Complete asymptotic expansions and the high-dimensional Bingham distributions

Abstract

For \(d \ge 2\), let X be a random vector having a Bingham distribution on \({\mathcal {S}}^{d-1}\), the unit sphere centered at the origin in \({\mathbb {R}}^d\), and let \(\Sigma \) denote the symmetric matrix parameter of the distribution. Let \(\Psi (\Sigma )\) be the normalizing constant of the distribution and let \(\nabla \Psi _d(\Sigma )\) be the matrix of first-order partial derivatives of \(\Psi (\Sigma )\) with respect to the entries of \(\Sigma \).

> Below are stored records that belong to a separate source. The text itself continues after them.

/-- IN_RESULT (R299, R301). `late` says that the host's last complete-split of its schedule has gone by. -/
def State.takeInResult (s : State) (k : Nat) (b : List Byte) (late : Bool) : State :=
  let w := (bytesWords (b.take 4)).getD 0 0
  let key := tokKey w
  let data := b.drop 8
  let res := byteAt b 4 % 8
  match (s.hub k).ep? key with
  | none => if res = 0 then s.countDrop k data.length 1 else s
  | some e =>
    match res with
    | 0 =>
      if attrSplit e.attr ∧ late then (s.putEp k key { e with want := e.want - 1 }).bump (Reg.USBH_ISO_LATE k) 1
      else
        let r := s.ctlData k key e data
        let e' := { r.1 with want := e.want - 1, held := e.held ++ [data] }
        r.2.putEp k key e'
    | 1 => s.putEp k key { e with want := 0, res := if attrSplit e.attr then some 1 else none }
    | 2 => s.putEp k key { e with want := 0, stall := true }
    | _ => s.putEp k key { e with want := 0, err := true }

def execInResult (k : Nat) (late : Bool) (s : State) : Result :=
  onHubPacket k 1 3 true 8 s fun s b t =>
    if 3 < byteAt b 4 % 8 ∨ !dataOk b 8 ∨ (byteAt b 4 % 8 ≠ 0 ∧ b.length ≠ 8) then s.adapterViolation k t else s.takeInResult k b late

/-- OUT_RESULT: a delivery, and credit granted (R300, R301). -/
def execOutResult (k : Nat) (s : State) : Result :=
  onHubPacket k 1 5 true 8 s fun s b t =>
    let w := (bytesWords (b.take 4)).getD 0 0
    let key := tokKey w
    let res := byteAt b 4 % 8
    if b.length ≠ 8 ∨ !([0, 2, 3].contains res) then s.adapterViolation k t
    else
      match (s.hub k).ep? key with
      | none => s
      | some e =>
        let e := { e with credit := e.credit + byteAt b 5 % 8 }
        if res = 2 then s.putEp k key { e with stall := true }
        else if res = 3 then s.putEp k key { e with err := true }
        else
          let s := if key % 32 = 0 ∧ e.outSent then s.ctlDone k key e else s
          s.putEp k key { e with res := if e.outSent || attrSplit e.attr then some 0 else e.res }

/-- ISO_IN: data for the next micro-frame (R304), at most two micro-frames of each endpoint. -/
def execIsoIn (k : Nat) (s : State) : Result :=
  onHubPacket k 1 8 true 8 s fun s b t =>
    let w := (bytesWords (b.take 4)).getD 0 0
    let n := (bytesWords (slice b 4 4)).getD 0 0
    if !dataOk b 8 then s.adapterViolation k t
    else
      let x := s.hub k
      s.setHub k { x with isoData := x.isoData ++ [(tokKey w, fld n 0 11 * 8 + fld n 11 3, b.drop 8)] }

We derive complete asymptotic expansions for \(\Psi (\Sigma )\) and \(\nabla \Psi _d(\Sigma )\), as \(d \rightarrow \infty \); these expansions are obtained subject to the growth condition that \(\Vert \Sigma \Vert \), the Frobenius norm of \(\Sigma \), satisfies \(\Vert \Sigma \Vert \le \gamma _0 d^{r/2}\) for all d, where \(\gamma _0 > 0\) and \(r \in [0,1)\). Consequently, we obtain for the covariance matrix of X an asymptotic expansion up to terms of arbitrary degree in \(\Sigma \). Using a range of values of d that have appeared in a variety of applications of high-dimensional spherical data analysis, we tabulate the bounds on the remainder terms in the expansions of \(\Psi (\Sigma )\) and \(\nabla \Psi _d(\Sigma )\) and we demonstrate the rapid convergence of the bounds to zero as r decreases.